Wait ... You guys have so many hands.


----------



## lesacks (Feb 15, 2015)

Jazz hands .. 👐


----------



## Saxophone Strange (Jun 19, 2009)

Wait... you can use that emoji but not say Dick Stabile


----------



## mmichel (Oct 1, 2006)

Saxophone Strange said:


> Wait... you can use that emoji but not say *Dick Stabile*


Um, you just did say it.


----------



## datsaxman (Nov 28, 2005)

Dick
Dick
Dick
Stabile

Seems like that got fixed a few days ago, amid great celebration.


----------



## PigSquealer (Dec 27, 2017)

Pete Thomas said:


> However please note that if this is ever used as a direct response to another member it would be treated as if the literal meaning had been expressed in text.
> 
> I do get the irony though.
> 
> ...


So VS allows it and you required to babysit it's proper or improper use. You have no control over the features of the site. How nice VS doesn't honor the rules. ?


----------



## Pete Thomas (Sep 12, 2004)

PigSquealer said:


> So VS allows it and you required to babysit it's proper or improper use. You have no control over the features of the site. How nice VS doesn't honor the rules.


The feature of having emojis does not allow anyone (the site owners or staff) to pick and choose. You either have the standard emoji library or not.

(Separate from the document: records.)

/-! ### A field loses its power (R5, R372) -/

/-- Cores of a field (Table 14.1). -/
def coresOf : Nat → List (Fin 7)
  | 1 => [0, 1, 2, 3]
  | 4 => [4, 5]
  | 5 => [6]
  | _ => []

/-- A timer that counts on in the AON field keeps its registers (R353). -/
def Dev.lfKept (d : Dev) (a : Nat) : Bool :=
  decide (0x40060000 ≤ a ∧ a < 0x40060600) && d.flag (TMR_CTL ((a - 0x40060000) / 64)) TMR_CTL_LFCONT

/-- Registers a field keeps without power: those held in the AON field, the sowing engine's record of the plan in force, and what
shows counters and images that lie in flash (log entry 31); the lock of LGR_ORIGIN, which holds until a system reset (R14), and LNK_TXFCNT
(R231); the error log's account of lost reports and marginal fuse words (R447, R449; log entry 152); the pending receive corrections (R377). -/
def Dev.keptOff (d : Dev) (a : Nat) : Bool :=
  aonHeld a || d.lfKept a || decide (0x40030000 ≤ a ∧ a < 0x40040000) || decide (0x40080000 ≤ a ∧ a < 0x40090000) ||
    decide (0x400A0028 ≤ a ∧ a < 0x400A0048) || (span 0 4).any (fun c => a == CAL_CHSTAT c) || a == KEY_FCNTCEIL || a == LNK_TXFCNT || (a == LGR_ORIGIN && d.flag LGR_ORIGIN LGR_ORIGIN_LOCK) || (span 0 64).any (fun i => a == KEY_CTR i) || a == SVC_IMG || a == SVC_VER

/-- A core whose field is unpowered: in reset, its registers lost. -/
def Dev.coreOff (d : Dev) (c : Fin 7) : Dev := ((d.setCore c CoreSt.init).setCoreState c 0).cacheLost c

/-- The field of the producers of Table 24.2: blocks as Table 19.1 numbers them; the clock monitors, the power manager and the links lie in the AON
field, the fuse block in the keep field, memory's check bits with general SRAM. -/
def blockHome (b : Nat) : Nat :=
  [2, 2, 2, 2, 2, 3, 4, 4, 5, 5, 5, 5, 1, 6, 6, 6, 6, 6, 6, 6, 6, 6, 6, 3, 1, 1, 1, 1, 1, 1, 4, 4, 5, 0, 0, 0, 1, 5].getD b 0
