-- ==== Sys2Proof/Machine/Sow.lean ====
section
/-! DEFINITION. Sowing (chapter 4): full plans at start-up, the recovery plan, staging and swapping of partial plans, drains, and the
hand-off from the boot ROM (R286). -/

namespace Sys2Proof.Machine

/-! ### States and failures (R71) -/

def swNONE : Nat := 0
def swVERIFYING : Nat := 1
def swSTAGED : Nat := 2
def swARMED : Nat := 3
def swDRAINING : Nat := 4
def swAPPLYING : Nat := 5
def swINFORCE : Nat := 6

def Dev.sowState (d : Dev) : Nat := d.get SOW_STAT SOW_STAT_STATE
def Dev.setSow (d : Dev) (v : Nat) : Dev := d.put SOW_STAT SOW_STAT_STATE v

/-- The state a sowing engine with nothing staged rests in. -/
def Dev.sowRest (d : Dev) : Nat := if d.sow.force = [] then swNONE else swINFORCE

/-- The words of a PLAN_ID, as the error log takes them. -/
def idWords (l : List Byte) : List Word := (span 0 4).map (fun i => BitVec.ofNat 32 (u32 l (4 * i)))

/-- A check or an application fails (R71): SOW_ERR, FAIL, SOW_FAILCNT and the log entry. -/
def Dev.sowFail (d : Dev) (f : PFail) (id : List Byte) : Dev :=
  let w := mkWord [(SOW_ERR_CODE, f.1), (SOW_ERR_SECT, f.2.1), (SOW_ERR_OFFSET, f.2.2)]
  let d := ((d.setReg SOW_ERR w).put SOW_STAT SOW_STAT_FAIL 1).count SOW_FAILCNT
  d.report 25 0 f.1 w (idWords id)

/-! ### Sections (R73, Table 4.20) -/

/-- The body of a section among those of a plan; empty where it is absent. -/
def bodyOf (l : List Section) (typ inst : Nat) : List Byte := (secOf l typ inst).getD []

/-- CLOCK: CLK_GATEEN, and CLK_FAILCFG unless it is locked (R58, Table 4.5). -/
def Dev.applyClock (d : Dev) (b : List Byte) : Dev :=
  let d := (span 0 4).foldl (fun (d : Dev) k => d.gateenWrite k (BitVec.ofNat 32 (u32 b (4 + 4 * k)))) d
  if d.flag CLK_FAILCFG CLK_FAILCFG_LOCK then d
  else (d.put CLK_FAILCFG CLK_FAILCFG_ACTION (u8 b 0)).put CLK_FAILCFG CLK_FAILCFG_LOCK (u8 b 1)

/-- POWER: the ceiling, and the fields that stay powered (Table 4.6, R368). -/
def Dev.applyPower (d : Dev) (b : List Byte) : Dev :=
  let d := d.put PWR_CEIL PWR_CEIL_CEIL (u16 b 0)
  [6, 3, 2, 1, 5, 4].foldl (fun d f => if (u8 b 2).testBit f then d else d.fieldOff f) d

/-- One source of an IRQ section (Table 4.14): its entry changes, a pending or active source stays so. -/
def Dev.applySrc (d : Dev) (n v : Nat) : Dev := d.put (IRQ_CFG n) ⟨10, 0⟩ v

/-- The source is one that the interrupt registers hold. -/
def irqSources : Nat := 1152

/-- The hold-off timer of group `g` runs for its interval from now on (R331). -/
def Dev.holdRun (d : Dev) (g : Nat) : Dev :=
  { d.put (IRQ_HOLD g) IRQ_HOLD_RUN 1 with holdDue := sset 0 d.holdDue g (d.nowU + 3072 * d.get (IRQ_HOLD g) IRQ_HOLD_INTERVAL) }

/-- The hold-off of group `g` is over. -/
def Dev.holdEnd (d : Dev) (g : Nat) : Dev := { d.put (IRQ_HOLD g) IRQ_HOLD_RUN 0 with holdDue := serase g d.holdDue }

/-- A new interval (R331): a running timer restarts with it; with none it is over (log entry 147). -/
def Dev.holdSet (d : Dev) (g v : Nat) : Dev :=
  let d := d.put (IRQ_HOLD g) IRQ_HOLD_INTERVAL v
  if !d.flag (IRQ_HOLD g) IRQ_HOLD_RUN then d else if v = 0 then d.holdEnd g else d.holdRun g

/-- IRQ: source entries and hold-off intervals (Table 4.14). -/
def Dev.applyIrq (d : Dev) (b : List Byte) : Dev :=
  let d := (span 0 irqSources).foldl (fun d n => d.applySrc n (u16 b (2 * n))) d
  (span 0 36).foldl (fun d g =>
    let v := u16 b (2304 + 2 * g)
    if v = d.get (IRQ_HOLD g) IRQ_HOLD_INTERVAL then d else d.holdSet g v) d

/-- PADS: a general output that was none before starts at INIT (Table 4.8, Table 4.20); GPIO_IN reads 0 for a ball that is no input any more (R441). -/
def Dev.applyPads (d : Dev) (old new : List Byte) : Dev :=
  (span 0 48).foldl (fun d g =>
    let d := if padFunc new g = 1 ∨ padFunc new g = 3 then d else d.put (GPIO_IN (g / 32)) ⟨g % 32, g % 32⟩ 0
    if padFunc new g = 2 ∧ padFunc old g ≠ 2 then
      d.put (GPIO_OUT (g / 32)) ⟨g % 32, g % 32⟩ ((padElec new g).testBit 5).toNat
    else d) d

/-- Profiles copied at a validation (R87): RADIO names one for each chain, whatever TXEN is. -/
def Dev.copyProfiles (d : Dev) (l : List Section) : Dev :=
  match secOf l tRADIO 0 with
  | none => { d with profStaged := [] }
  | some b => { d with profStaged := (span 0 2).map (fun t => (t, d.profileAt (u8 b (4 * t + 1)))) }

/-- Every field line is off after sowing (Table 1.4). -/
def Dev.linesOff (d : Dev) : Dev :=
  (span 0 8).foldl (fun (d : Dev) n => (d.put (FLN_CFG n) FLN_CFG_MODE 0).putB FLN_STAT ⟨n, n⟩ false) d

/-- A full plan applied (R73): every section, PADS last; then every pin takes its sown state and the plan is in force. -/
def Dev.applyFull (d : Dev) (l : List Section) (seq : Nat) (sram recovery : Bool) : Dev :=
  let before := d
  let d := (d.applyClock (bodyOf l tCLOCK 0)).applyPower (bodyOf l tPOWER 0)
  let d := (d.applyIrq (bodyOf l tIRQ 0)).hdlApply [] (bodyOf l tHEADLAND 0) true false
  let d := before.hdlRise { d with sow := { SowSt.init with force := l, fromSram := sram } }
  let d := d.profStaged.foldl (fun (d : Dev) p => d.loadProfile p.1 p.2) d
  let d := d.applyPads [] (bodyOf l tPADS 0)
  let d := { d.linesOff with pwr := { d.pwr with pins := .sown, femDriven := !d.pwr.rfIso && !d.pwr.rfReset, rfStale := d.pwr.rfReset } }
  let d := ((d.setReg SOW_SEQ (BitVec.ofNat 32 seq)).setSow swINFORCE).putB SOW_STAT SOW_STAT_RECOVERY recovery
  (d.put SOW_STAT SOW_STAT_DONE 1).count SOW_OKCNT
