-- ==== Sys2Proof/Machine/Irq.lean ====
section
/-! DEFINITION. Interrupt controller (chapter 16): levels of the sources, pending state, presentation, acknowledge, completion,
hold-off. -/

namespace Sys2Proof.Machine

/-! ### Levels (R324, Table 16.1) -/

/-- A channel that feeds consumer `code` shows 1. -/
def Dev.consumerLevel (d : Dev) (code : Nat) : Bool :=
  (span 0 (hlNcons d.hl)).any (fun j => decide ((hlCons d.hl j).1 = code) && d.chShows (hlCons d.hl j).2)

/-- Level of an I/O source (1,090 to 1,097). -/
def Dev.ioLevel (d : Dev) (n : Nat) : Bool :=
  let both := fun (a b : Nat) => decide (a &&& b ≠ 0)
  let bit := fun (b : Bool) (k : Nat) => if b then 2 ^ k else 0
  match n with
  | 1090 =>
    let s := NFC_STAT
    both (bit (d.flag s NFC_STAT_DONE) 3 + bit (d.flag s NFC_STAT_CRXF) 2 + bit (d.flag s NFC_STAT_MBOXF) 1 + bit (d.flag s NFC_STAT_FIELDF) 0) (d.get NFC_CTL NFC_CTL_IE)
  | 1091 => both (d.get SVC_STAT ⟨3, 0⟩) (d.get SVC_STAT SVC_STAT_IE)
  | 1092 => both (bit (d.flag HST_STAT HST_STAT_DBF) 0 + bit (d.flag HST_STAT HST_STAT_ERR) 1) (d.get HST_STAT HST_STAT_IE)
  | 1093 => d.flag (I2C_STAT 0) I2C_STAT_DONE && d.flag (I2C_STAT 0) I2C_STAT_IE
  | 1094 => d.flag (I2C_STAT 1) I2C_STAT_DONE && d.flag (I2C_STAT 1) I2C_STAT_IE
  | 1095 => d.flag SPI_STAT SPI_STAT_DONE && d.flag SPI_STAT SPI_STAT_IE
  | _ =>
    let a := UART_STAT (n - 1096)
    both (bit (decide (d.get a UART_STAT_RXN ≠ 0)) 0 + bit (decide (d.get a UART_STAT_TXN ≤ 8)) 1 + bit (d.flag a UART_STAT_ERRF) 2) (d.get a UART_STAT_IE)

/-- Level of a general timer (R348) or of an always-on timer (R356). -/
def Dev.timerLevel (d : Dev) (n : Nat) : Bool :=
  if n < 1080 then decide (d.get (TMR_STAT (n - 1056)) ⟨3, 0⟩ &&& d.get (TMR_STAT (n - 1056)) ⟨7, 4⟩ ≠ 0)
  else d.flag (RTC_ATCTL (n - 1080)) RTC_ATCTL_EXPF && d.flag (RTC_ATCTL (n - 1080)) RTC_ATCTL_IE

/-- The level a source's condition drives (Table 16.1); `ext` is that of the die-temperature warning, whose condition the manual does
not state. The outputs of an isolated RF die are inactive (R8). -/
def Dev.srcLevel (d : Dev) (n : Nat) (ext : Bool) : Bool :=
  if n < 1026 then decide ((d.rcvOf n).state = rsDONE)
  else if 1043 ≤ n ∧ n ≤ 1046 then d.flag (FLC_STAT (n - 1043)) FLC_STAT_DONE
  else if 1056 ≤ n ∧ n ≤ 1087 then d.timerLevel n
  else if 1090 ≤ n ∧ n ≤ 1097 then d.ioLevel n
  else if 1098 ≤ n ∧ n ≤ 1101 then d.consumerLevel (0x800 + (n - 1098))
  else if 1104 ≤ n then
    let g := n - 1104
    decide (padFunc ((d.sec tPADS 0).getD []) g = 1 ∨ padFunc ((d.sec tPADS 0).getD []) g = 3) && testBit (d.reg (GPIO_IN (g / 32))) (g % 32)
  else match n with
    | 1026 => d.lostEvt
    | 1027 => !d.comps.isEmpty
    | 1028 => !d.vq.isEmpty
    | 1029 => decide (d.get FLD_ALARMCTL FLD_ALARMCTL_FIRED ≠ 0) || !d.fld.events.isEmpty
    | 1030 => d.flag COX_STAT COX_STAT_GNTSTUCK && !d.pwr.rfIso
    | 1031 => decide (d.get FLN_FLT FLN_FLT_FLT ≠ 0) && !d.pwr.rfIso
    | 1039 => (span 0 4).any (fun i => d.flag (SHA_STAT i) SHA_STAT_DONE)
    | 1042 => d.flag KEY_STAT KEY_STAT_EXHAUST || d.flag KEY_STAT KEY_STAT_RAISEF || d.flag KEY_STAT KEY_STAT_RNGFAIL
    | 1047 => (span 0 4).any (fun b => d.flag (FLC_COL b) FLC_COL_SUSPECT)
    | 1048 => decide (d.reg SEM_ORPH_LO ≠ 0 ∨ d.reg SEM_ORPH_HI ≠ 0)
    | 1049 => d.flag PWR_SUPPLY PWR_SUPPLY_SLOWF
    | 1050 => d.flag CLK_STAT CLK_STAT_REFFAIL || d.flag CLK_STAT CLK_STAT_LFFAIL
    | 1051 => !d.erlFifo.isEmpty
    | 1052 => d.flag SOW_STAT SOW_STAT_DONE || d.flag SOW_STAT SOW_STAT_FAIL
    | 1053 => (span 0 7).any (fun c => d.flag (IRQ_STAT c) IRQ_STAT_ORDERFLT)
    | 1054 => decide (d.get CAL_STAT ⟨3, 0⟩ &&& d.get CAL_CTL CAL_CTL_IE ≠ 0)
    | 1088 => d.flag RTC_STAT RTC_STAT_ALARMF
    | 1089 => d.flag RTC_STAT RTC_STAT_TICKF
    | 1102 => ext
    | _ => false

/-! ### Pending (R325, R326) -/

def Dev.srcPend (d : Dev) (n : Nat) (b : Bool) : Dev := d.putB (IRQ_CFG n) IRQ_CFG_PEND b

/-- The source is edge-sensed. -/
def Dev.srcEdge (d : Dev) (n : Nat) : Bool := decide (d.get (IRQ_CFG n) IRQ_CFG_SENSE ≠ 0)

/-- A sample of a source (R325): its level, then what SENSE makes of it. -/
def Dev.srcSample (d : Dev) (n : Nat) (lvl : Bool) : Dev :=
  let a := IRQ_CFG n
  let old := d.flag a IRQ_CFG_LINE
  let d := d.putB a IRQ_CFG_LINE lvl
  match d.get a IRQ_CFG_SENSE with
  | 0 => d.srcPend n (lvl && !d.flag a IRQ_CFG_ACT)
  | 1 => if lvl && !old then d.srcPend n true else d
  | 2 => if old && !lvl then d.srcPend n true else d
  | _ => if old != lvl then d.srcPend n true else d

/-- The level at a ball sown as general input or as headland event in, which `ext` gives, on its way to its source (R324, R441). -/
def Dev.ballSample (d : Dev) (n : Nat) (ext : Bool) : Dev :=
  let g := n - 1104
  if 1104 ≤ n ∧ (padFunc ((d.sec tPADS 0).getD []) g = 1 ∨ padFunc ((d.sec tPADS 0).getD []) g = 3) ∧ d.fieldOn 6 then d.putB (GPIO_IN (g / 32)) ⟨g % 32, g % 32⟩ ext else d

/-- SOURCE_CHANGE (R324, R325): the controller samples source `n`. The first sample of an outside level after a power-up is no edge (R326). -/
def execSourceChange (n : Fin 1152) (ext : Bool) (s : State) : Host.Outcome State Fault Refusal :=
  s.run fun d =>
    if !d.fieldOn 1 ∨ d.clk.stopped then d
    else
      let d := d.ballSample n ext
      let lvl := d.srcLevel n ext || sget false d.irqPulse n
      let new := sget false d.irqNew n
      let d : Dev := { d with irqPulse := sset false d.irqPulse n false, irqNew := sset false d.irqNew n false }
      if new && d.srcEdge n then d.putB (IRQ_CFG n) IRQ_CFG_LINE lvl else d.srcSample n lvl

/-- A source with an asynchronous latch (R326). -/
def latched (n : Nat) : Bool := n == 1049 || n == 1050 || (1080 ≤ n && n ≤ 1089) || (1148 ≤ n && n ≤ 1151)

/-- ASYNC_LATCH_EDGE (R326): the first edge of the kind SENSE of the plan selects, while the control field is unpowered. -/
def execAsyncLatchEdge (n : Fin 1152) (rising : Bool) (s : State) : Host.Outcome State Fault Refusal :=
  s.awake fun d =>
    let sense := d.plan16 tIRQ 0 (2 * n) / 16 % 4
    if latched n && !d.fieldOn 1 && (sense == 3 || (sense == 1 && rising) || (sense == 2 && !rising)) then
      { d with asyncL := sset false d.asyncL n true }
    else d

/-- The latches are replayed at power-up of the control field (R326). -/
def Dev.latchReplay (d : Dev) : Dev :=
  let l := d.asyncL.map (fun (p : Nat × Bool) => p.1)
  let d := l.foldl (fun (d : Dev) n => (d.srcPend n true).count (IRQ_CNT 2)) d
  { d with asyncL := [] }

/-- The sources as the control field comes up (R326): those whose condition the state shows are sampled, and a level-sensed one is pending where it is
1; those driven from outside wait for their first sample. An edge given while the field was off is lost. -/
def Dev.sourcesAgain (d : Dev) : Dev :=
  let d := (span 0 1152).foldl (fun (x : Dev) n =>
    if d.srcLevel n false then (let x := x.put (IRQ_CFG n) IRQ_CFG_LINE 1; if x.srcEdge n then x else x.srcPend n true) else x) d
  { d with irqNew := (1102, true) :: (span 1104 48).map (fun n => (n, true)) }

/-- Pending of edge-sensed sources of a word of 32 set or cleared by a write (R325). -/
def Dev.pendWrite (d : Dev) (k : Nat) (v : Word) (b : Bool) : Dev :=
  (span 0 32).foldl (fun d i => if testBit v i && d.srcEdge (32 * k + i) then d.srcPend (32 * k + i) b else d) d

/-- SOFTWARE_PEND (R325). -/
def execSoftwarePend (c : Fin 7) (k : Fin 36) (v : Word) (s : State) : Host.Outcome State Fault Refusal :=
  s.run fun d => d.byCore c (IRQ_SWPEND k) true fun d => d.pendWrite k v true

/-- PENDING_CLEAR (R325). -/
def execPendingClear (c : Fin 7) (k : Fin 36) (v : Word) (s : State) : Host.Outcome State Fault Refusal :=
  s.run fun d => d.byCore c (IRQ_PEND k) true fun d => d.pendWrite k v false

/-! ### Presentation (R327) -/

/-- Sources whose entry differs from its reset value: only these can be pending. -/
def Dev.srcListed (d : Dev) : List Nat :=
  (d.regs.filter (fun p => decide (0x40040000 ≤ p.1 ∧ p.1 < 0x40041200))).map (fun p => (p.1 - 0x40040000) / 4)

def Dev.runPri (d : Dev) (c : Fin 7) : Option Nat := (d.core c).stk.head?.map (·.2)

/-- The priority of a source beats the running priority of a core. -/
def Dev.beats (d : Dev) (c : Fin 7) (p : Nat) : Bool :=
  match d.runPri c with
  | none => true
  | some r => decide (r < p)

/-- A source is eligible for a core (R327). -/
def Dev.eligible (d : Dev) (n : Nat) (c : Fin 7) : Bool :=
  let a := IRQ_CFG n
  d.flag a IRQ_CFG_PEND && !d.flag a IRQ_CFG_ACT && d.flag a IRQ_CFG_EN && !d.flag (IRQ_HOLD (n / 32)) IRQ_HOLD_RUN
    && d.beats c (d.get a IRQ_CFG_PRI)
    && (if d.flag a IRQ_CFG_LOWPRI then (d.get IRQ_LPSET IRQ_LPSET_CORES).testBit c else decide (d.get a IRQ_CFG_TARGET = c.val))
    && decide (d.coreState c ≠ 0 ∧ d.coreState c ≠ 3 ∧ d.coreState c ≠ 4)

/-- How a core ranks for a LOWPRI source: running priority, an idle core lowest, then the order of LOWPRI acknowledges, then number. -/
def Dev.lpRank (d : Dev) (c : Fin 7) : Nat :=
  (match d.runPri c with
    | none => 0
    | some p => p + 1) * 100 + (d.lpOrder.findIdx (· == c.val)) * 10 + c

def allCores : List (Fin 7) := [0, 1, 2, 3, 4, 5, 6]

/-- The core of least rank. -/
def leastRank (f : Fin 7 → Nat) : List (Fin 7) → Option (Fin 7)
  | [] => none
  | c :: r =>
    match leastRank f r with
    | none => some c
    | some x => if f c ≤ f x then some c else some x

/-- The core a LOWPRI source is assigned to. -/
def Dev.assigned (d : Dev) (n : Nat) : Option (Fin 7) := leastRank d.lpRank (allCores.filter (fun c => d.eligible n c))

/-- A source that may be presented to a core. -/
def Dev.offered (d : Dev) (n : Nat) (c : Fin 7) : Bool :=
  d.eligible n c && (!d.flag (IRQ_CFG n) IRQ_CFG_LOWPRI || d.assigned n == some c)

/-- The source presented to a core: the highest priority, the lowest number on a tie. -/
def Dev.presented (d : Dev) (c : Fin 7) : Option Nat :=
  (d.srcListed.filter (fun n => d.offered n c)).foldl (fun (b : Option Nat) n =>
    match b with
    | none => some n
    | some m => if d.get (IRQ_CFG m) IRQ_CFG_PRI < d.get (IRQ_CFG n) IRQ_CFG_PRI then some n else some m) none

/-! ### Acknowledge and completion (R328 to R331) -/

/-- A core acknowledges what is presented to it (R328); the word read is left in `rdata`. -/
def Dev.irqAck (d : Dev) (c : Fin 7) : Dev :=
  match d.presented c with
  | none => Dev.count { d with rdata := 0x80000000 } (IRQ_CNT 1)
  | some n =>
    let a := IRQ_CFG n
    let p := d.get a IRQ_CFG_PRI
    let lp := d.flag a IRQ_CFG_LOWPRI
    let d := ((d.srcPend n false).put a IRQ_CFG_ACT 1).put a IRQ_CFG_ONCORE c
    let d := d.setCore c { d.core c with stk := (n, p) :: (d.core c).stk }
    let d := if d.get (IRQ_HOLD (n / 32)) IRQ_HOLD_INTERVAL = 0 then d else d.holdRun (n / 32)
    { d with
      lpOrder := if lp then d.lpOrder.filter (· ≠ c.val) ++ [c.val] else d.lpOrder
      lostEvt := d.lostEvt && n != 1026
      rdata := mkWord [(IRQ_ACK_PRI, p), (IRQ_ACK_SRC, n)] }

/-- INTERRUPT_ACKNOWLEDGE (R328): core `c` reads its own IRQ_ACK. -/
def execInterruptAcknowledge (c : Fin 7) (s : State) : Host.Outcome State Fault Refusal :=
  s.run fun d => d.byCore c (IRQ_ACK c) false fun d => d.irqAck c

/-- A source stops being active; a level-sensed one is pending again while its level is 1 (R330). -/
def Dev.srcIdle (d : Dev) (n : Nat) : Dev :=
  let a := IRQ_CFG n
  let d := (d.put a IRQ_CFG_ACT 0).put a IRQ_CFG_ONCORE 7
  if d.srcEdge n then d else d.srcPend n (d.flag a IRQ_CFG_LINE)

/-- A word of IRQ_STK. -/
def stkWord (x : Nat × Nat) : Word := mkWord [(⟨31, 31⟩, 1), (⟨14, 11⟩, x.2), (⟨10, 0⟩, x.1)]

/-- A completion (R329). -/
def Dev.irqEoi (d : Dev) (c : Fin 7) (n : Nat) : Dev :=
  let x := d.core c
  let bad := fun (d : Dev) (top : Word) =>
    ((d.put (IRQ_STAT c) IRQ_STAT_ORDERFLT 1).count (IRQ_CNT 0)).report (26 + c) c 2 (BitVec.ofNat 32 n) [top]
  match x.stk with
  | [] => bad d 0
  | t :: r => if t.1 = n then (d.setCore c { x with stk := r }).srcIdle n else bad d (stkWord t)

/-- INTERRUPT_COMPLETE (R329): core `c` writes its own IRQ_EOI. -/
def execInterruptComplete (c : Fin 7) (v : Word) (s : State) : Host.Outcome State Fault Refusal :=
  s.run fun d => d.byCore c (IRQ_EOI c) true fun d => d.irqEoi c (getF v IRQ_EOI_SRC)

/-- The timer of group `g` has run for its interval. -/
def Dev.holdOver (d : Dev) (g : Nat) : Bool := d.flag (IRQ_HOLD g) IRQ_HOLD_RUN && decide (sget 0 d.holdDue g ≤ d.nowU)

/-- HOLDOFF_EXPIRY (R331): the group never opens early. -/
def execHoldoffExpiry (g : Fin 36) (s : State) : Host.Outcome State Fault Refusal :=
  s.run fun d => if d.holdOver g then d.holdEnd g else d

/-- Hold-offs that have run for their interval end within a cycle (R331). -/
def Dev.holdsDue (d : Dev) : Dev :=
  d.holdDue.foldl (fun (d : Dev) p => if d.holdOver p.1 then d.holdEnd p.1 else d) d

/-- A write to IRQ_HOLD (R331): a running timer restarts with the new interval; with none it is over. -/
def Dev.holdWrite (d : Dev) (g : Nat) (v : Word) : Dev := d.holdSet g (getF v IRQ_HOLD_INTERVAL)

/-- HOLDOFF_WRITE (R331, R333). -/
def execHoldoffWrite (c : Fin 7) (g : Fin 36) (v : Word) (s : State) : Host.Outcome State Fault Refusal :=
  s.run fun d => d.byCore c (IRQ_HOLD g) true fun d => d.holdWrite g v

/-- The stack of a core being reset is emptied (R332). -/
def Dev.irqCoreReset (d : Dev) (c : Fin 7) : Dev :=
  let l := (d.core c).stk
  let d := d.setCore c { d.core c with stk := [] }
  l.foldl (fun (d : Dev) x => (d.srcIdle x.1).count (IRQ_CNT 3)) d

/-! ### Registers as a read shows them (Tables 16.3, 16.4) -/

/-- IRQ_PEND[k]. -/
def Dev.pendView (d : Dev) (k : Nat) : Word :=
  (span 0 32).foldl (fun w i => if d.flag (IRQ_CFG (32 * k + i)) IRQ_CFG_PEND then putBit w i true else w) 0

/-- IRQ_STAT[c]. -/
def Dev.irqStat (d : Dev) (c : Fin 7) : Word :=
  let x := (d.core c).stk
  let p := d.presented c
  mkWord [(IRQ_STAT_ORDERFLT, d.get (IRQ_STAT c) IRQ_STAT_ORDERFLT), (IRQ_STAT_DEPTH, x.length), (IRQ_STAT_PRES, p.isSome.toNat),
    (IRQ_STAT_PRESPRI, (p.map (fun n => d.get (IRQ_CFG n) IRQ_CFG_PRI)).getD 0), (IRQ_STAT_IDLE, x.isEmpty.toNat),
    (IRQ_STAT_RUNPRI, (d.runPri c).getD 0)]

/-- IRQ_STK[c][i]: entry 0 is the bottom. -/
def Dev.stkView (d : Dev) (c : Fin 7) (i : Nat) : Word :=
  match (d.core c).stk.reverse[i]? with
  | some x => stkWord x
  | none => 0

end Sys2Proof.Machine
end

VS chose to have the standard emoji library - consistent with all their sites...(again)

Personally I don't find any use for them, but they have become ubiquitous (is that the right word?) and are everywhere. On all moderdern computers etc... even your granny's iPad has the finger icon. You just have to hope she doesn't use it on you.

Anyway they are now there instead of the huge raft of custom image smilies we used to have. And that's that. It is what it is. Take it or leave it.


----------



## PigSquealer (Dec 27, 2017)

I miss the old ones. The resurgents of hieroglyphics as communication was by youth Texting. A way to beat the cost of data on the phone bill. Well said. It is what it is. 🤪


----------



## datsaxman (Nov 28, 2005)

Somebody always wants the old ones back.


----------



## AddictedToSax (Aug 18, 2007)

Change is hard for old folks. The world just keep on spinnin' around.


----------



## datsaxman (Nov 28, 2005)

Change is a necessary part of life. Adapt or perish.


----------



## Arundo Donax (Oct 25, 2007)

That's true in regard to the environment (natural or sociopolitical); less serious in regard to forum software.


----------



## datsaxman (Nov 28, 2005)

It is the forum denizens to whom the reference was made, not the software.


----------



## bandmommy (Jul 4, 2007)

Pete Thomas said:


> The feature of having emojis does not allow anyone (the site owners or staff) to pick and choose. You either have the standard emoji library or not. VS chose to have the standard emoji library - consistent with all their sites...(again)
> 
> Personally I don't find any use for them, but they have become ubiquitous (is that the right word?) and are everywhere. On all moderdern computers etc... even your granny's iPad has the finger icon. You just have to hope she doesn't use it on you.
> 
> Anyway they are now there instead of the huge raft of custom image smilies we used to have. And that's that. It is what it is. Take it or leave it.


I'm a Granny, don't have an iPad, but do have an android 'smartphone'. (LG stylus 5)
It does NOT have 'the finger' icon/emoji.


----------



## Pete Thomas (Sep 12, 2004)

bandmommy said:


> I'm a Granny, don't have an iPad, but do have an android 'smartphone'. (LG stylus 5)
> It does NOT have 'the finger' icon/emoji.


Thanks, good to know.


----------



## datsaxman (Nov 28, 2005)

Sad. Now I want to use the silly thing.


----------